К концу следствия выявились, кажется, все непосредственные причины, отрицательно повлиявшие на поведение многих декабристов перед комитетом и царем.
Отсутствие сколько-нибудь значительной и сплоченной группы или партии революционеров на воле («всех взяли…»). М.В. Нечкина заметила, что иное положение было у «первого декабриста» — В.Ф. Раевского, арестованного еще в 1822 году, — он знал, что за стенами тюрьмы остались друзья-соратники, тайное общество, и это очень помогало ему сохранять стойкость, внушало какие-то надежды.
Трудное положение у дворянских революционеров: и на площади и на следствии — борьба против людей «своего круга», родственников, вчерашних приятелей, однополчан; для многих психологически трудно преодолеть иллюзии относительно царя как носителя «высшей справедливости» [103].
Отсутствие твердой законности порождало у заключенных непрерывную смену светлых и черных ожиданий (надежды на «всепрощение»). В этом смысле неожиданно звучит тютчевское «Вас развратило самовластье…».
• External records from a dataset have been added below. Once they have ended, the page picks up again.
-- ==== Sys2Proof/Laws/KeepsTransport.lean ====
section
/-!
SUPPORT. `Keeps` for the operations of Transport.
-/

namespace Sys2Proof.Machine

theorem dropFrame_keeps {s0 s : State} (h : Keeps s0 s) (port : Nat) : Keeps s0 (dropFrame s port) := by
  unfold dropFrame
  repeat' first
    | with_reducible assumption
    | with_reducible apply odInc_keeps

theorem execEthFrameReceive_keeps {s0 s : State} (h : Keeps s0 s) (port : Nat) (f : EthFrame) :
    ResKeeps s0 (execEthFrameReceive port f s) := by
  unfold execEthFrameReceive
  repeat' first
    | with_reducible assumption
    | with_reducible apply odAdd_keeps
    | with_reducible apply odInc_keeps
    | with_reducible apply modNet_keeps
    | with_reducible apply dropFrame_keeps
    | with_reducible apply ResKeeps.next
    | with_reducible apply ResKeeps.ite
    | dsimp only
    | split

theorem execOcIcmpReply_keeps {s0 s : State} (h : Keeps s0 s) (port : Nat) (f : OcFrame) :
    ResKeeps s0 (execOcIcmpReply port f s) := by
  unfold execOcIcmpReply
  repeat' first
    | with_reducible assumption
    | with_reducible apply odInc_keeps
    | with_reducible apply emit_keeps
    | with_reducible apply modNet_keeps
    | with_reducible apply ResKeeps.next
    | with_reducible apply ResKeeps.ite

theorem rxStop_keeps {s0 s : State} (h : Keeps s0 s) (k : Pkt) : OptKeeps s0 (rxStop s k) := by
  unfold rxStop
  exact OptKeeps.ite (OptKeeps.some (odInc_keeps h _)) (OptKeeps.ite (OptKeeps.some (sendRnr_keeps h ..))
    (OptKeeps.bindMap (rxFilter_keeps h ..) fun t ht => noteRx_keeps ht ..))

theorem placeResponse_keeps {s0 s : State} (h : Keeps s0 s) (n : Nat) (k : Pkt) : Keeps s0 (placeResponse s n k) := by
  unfold placeResponse
  repeat' first
    | with_reducible assumption
    | with_reducible apply odInc_keeps
    | with_reducible apply netWrite_keeps
    | with_reducible apply modMsg_keeps
    | with_reducible apply completeLocal_keeps
    | with_reducible apply releaseIfDone_keeps
    | with_reducible apply Keeps.ite
    | dsimp only
    | split

theorem execData_keeps {s0 s : State} (h : Keeps s0 s) (k : Pkt) : ResKeeps s0 (execData k s) := by
  unfold execData
  repeat' first
    | with_reducible assumption
    | with_reducible apply odInc_keeps
    | with_reducible apply netWrite_keeps
    | with_reducible apply regionSeen_keeps
    | with_reducible apply noteRx_keeps
    | with_reducible apply lateDrop_keeps
    | with_reducible apply refuseMsg_keeps
    | with_reducible apply sendRnr_keeps
    | with_reducible apply rxPlaced_keeps
    | with_reducible apply settleRx_keeps
    | with_reducible apply rxStop_keeps
    | with_reducible apply placeResponse_keeps
    | with_reducible apply ResKeeps.next
    | with_reducible apply ResKeeps.ite
    | with_reducible refine OptKeeps.of_eq ?_ (by with_reducible assumption)
    | dsimp only
    | split

theorem takeOrdered_keeps {s0 s : State} (h : Keeps s0 s) (k : Pkt) : Keeps s0 (takeOrdered k s) := by
  unfold takeOrdered
  repeat' first
    | with_reducible assumption
    | with_reducible apply modSess_keeps
    | with_reducible apply noteRx_keeps
    | with_reducible apply settleRx_keeps
    | with_reducible apply rxStop_keeps
    | with_reducible refine OptKeeps.of_eq ?_ (by with_reducible assumption)
    | dsimp only
    | split

theorem execGetReq_keeps {s0 s : State} (h : Keeps s0 s) (k : Pkt) : ResKeeps s0 (execGetReq k s) := by
  unfold execGetReq
  repeat' first
    | with_reducible assumption
    | with_reducible apply takeOrdered_keeps
    | with_reducible apply ResKeeps.next

theorem execSignal_keeps {s0 s : State} (h : Keeps s0 s) (k : Pkt) : ResKeeps s0 (execSignal k s) := by
  unfold execSignal
  repeat' first
    | with_reducible assumption
    | with_reducible apply takeOrdered_keeps
    | with_reducible apply ResKeeps.next

theorem closeAcked_keeps {s0 s : State} (h : Keeps s0 s) (n : Nat) (acked : List Pkt) :
    Keeps s0 (closeAcked s n acked) := by
  unfold closeAcked
  repeat' first
    | with_reducible assumption
    | with_reducible apply dropSess_keeps
    | with_reducible apply Keeps.ite

theorem execAck_keeps {s0 s : State} (h : Keeps s0 s) (k : Pkt) (now : Nat) : ResKeeps s0 (execAck k now s) := by
  unfold execAck
  repeat' first
    | with_reducible assumption
    | with_reducible apply modSess_keeps
    | with_reducible apply odInc_keeps
    | with_reducible apply lateDrop_keeps
    | with_reducible apply resend_keeps
    | with_reducible apply ackedPkt_keeps
    | with_reducible apply closeAcked_keeps
    | with_reducible apply ResKeeps.next
    | with_reducible apply ResKeeps.ite
    | with_reducible refine Keeps.foldl ?_ _ _ (fun t x ht => ?_)

theorem execNak_keeps {s0 s : State} (h : Keeps s0 s) (k : Pkt) : ResKeeps s0 (execNak k s) := by
  unfold execNak
  repeat' first
    | with_reducible assumption
    | with_reducible apply modSess_keeps
    | with_reducible apply odInc_keeps
    | with_reducible apply modMsg_keeps
    | with_reducible apply endMsg_keeps
    | with_reducible apply noteRx_keeps
    | with_reducible apply lateDrop_keeps
    | with_reducible apply ResKeeps.next
    | with_reducible apply ResKeeps.ite

theorem queueShake_keeps {s0 s : State} (h : Keeps s0 s) (x : Handshake) : Keeps s0 (queueShake s x) := by
  unfold queueShake
  repeat' first
    | with_reducible assumption
    | with_reducible apply modNet_keeps

theorem execHello_keeps {s0 s : State} (h : Keeps s0 s) (h : Shake) : ResKeeps s0 (execHello h s) := by
  unfold execHello
  repeat' first
    | with_reducible assumption
    | with_reducible apply modSess_keeps
    | with_reducible apply queueShake_keeps
    | with_reducible apply ResKeeps.next
    | with_reducible apply ResKeeps.ite
    | dsimp only
    | split

theorem refuseReply_keeps {s0 s : State} (h : Keeps s0 s) (n : Nat) (y : Sess) (code : Nat) :
    Keeps s0 (refuseReply s n y code) := by
  unfold refuseReply
  repeat' first
    | with_reducible assumption
    | with_reducible apply modSess_keeps
    | with_reducible apply emitPkt_keeps
    | with_reducible apply dropSess_keeps
    | split

theorem execReply_keeps {s0 s : State} (h : Keeps s0 s) (h : Shake) : ResKeeps s0 (execReply h s) := by
  unfold execReply
  repeat' first
    | with_reducible assumption
    | with_reducible apply modSess_keeps
    | with_reducible apply netStatus_keeps
    | with_reducible apply dropSess_keeps
    | with_reducible apply refuseReply_keeps
    | with_reducible apply ResKeeps.next
    | with_reducible apply ResKeeps.ite
    | dsimp only
    | split

theorem generate_keeps {s0 s : State} (h : Keeps s0 s) : Keeps s0 (generate s) := by
  unfold generate
  repeat' first
    | with_reducible assumption
    | with_reducible exact Nat.le_refl _
    | with_reducible exact id
    | with_reducible exact fun _ x => x
    | dsimp only
    | (fail_if_no_progress (with_reducible apply Keeps.lit))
Сожаление о пролитой крови, погибших офицерах, солдатах, мирных жителях.
Неопытность, отсутствие революционных традиций, мысли о неправомерном, может быть, риске, погубившем разом все, что накоплено за десятилетие, размышления о возможности «третьего выхода» (в духе Союза благоденствия).
Лукавое инквизиторство Николая и следственного комитета.
Угроза пытки и фактические пытки (кандалы, абсолютная изоляция и др.). Недаром декабрист А. Розен вспоминал:
«Согласитесь, что эти меры стоили испанского сапога британского короля Иакова II и всех прочих орудий пытки. Пытка при Иакове продолжалась несколько минут, часов, иногда в присутствии короля, а наша, крепостная, продолжалась несколько месяцев».
Наконец, молодость…
Из-за границы Николай Тургенев, оправдываясь, напишет о «вздоре ребятишек» и тут же спохватится: «…"ребятишки", — сорвалось с языка. Этот упрек жесток, ибо они теперь несчастливы…»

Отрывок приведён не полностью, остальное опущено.